Introduction
Shuffle is a utility written in optimized C++ to randomly shuffle a DNA sequence
any number of times. The program uses a high-quality portable random number generator
presented in Press et al.'s
Numerical Recipes in C1 with a period
greater than 2 x 1018. In addition, the program obtains seeds for the random
number generator from the /dev/random or /dev/urandom entropy pools present
on modern Linux and Unix machines.

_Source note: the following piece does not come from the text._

-- ==== Sys2Proof/Machine/Core.lean ====
section
/-! DEFINITION. The machine as the host runs it. -/

def Sys2Proof.core : Host.Core := { State := Sys2Proof.Machine.State, Fault := Sys2Proof.Machine.Fault, Refusal := Sys2Proof.Machine.Refusal, step := Sys2Proof.Machine.step, reset := Sys2Proof.Machine.State.reset }
end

The user can decide from which device he or she wishes to obtain a
starting seed.
The program accepts as input a file containing a sequence in the commonly-used FASTA format. The program shuffles this sequence as many times as desired. Output is produced in FASTA format. An ordinal is appended to the sequence identifier to identify each shuffled sequence in the output.
>TestSequence
CGTAAAAGCTAGCAATTAGGCAAGTCCATTGGATGCATTAGACTTAGACA
GTCAGCAGTCCCGGCAACACTCTCTCTCTCTCAGGACTTCTACTCATGCA
TGACGATCGCAGATCAACAGATCGGCAACCCCTTTGGTGTGTGTCCAAAT
CCTCCGGACTTCGGCGACCGCAGCAGGCGCACGCCGGCGATTACATATNN
Fig. 1. An example input file in FASTA format.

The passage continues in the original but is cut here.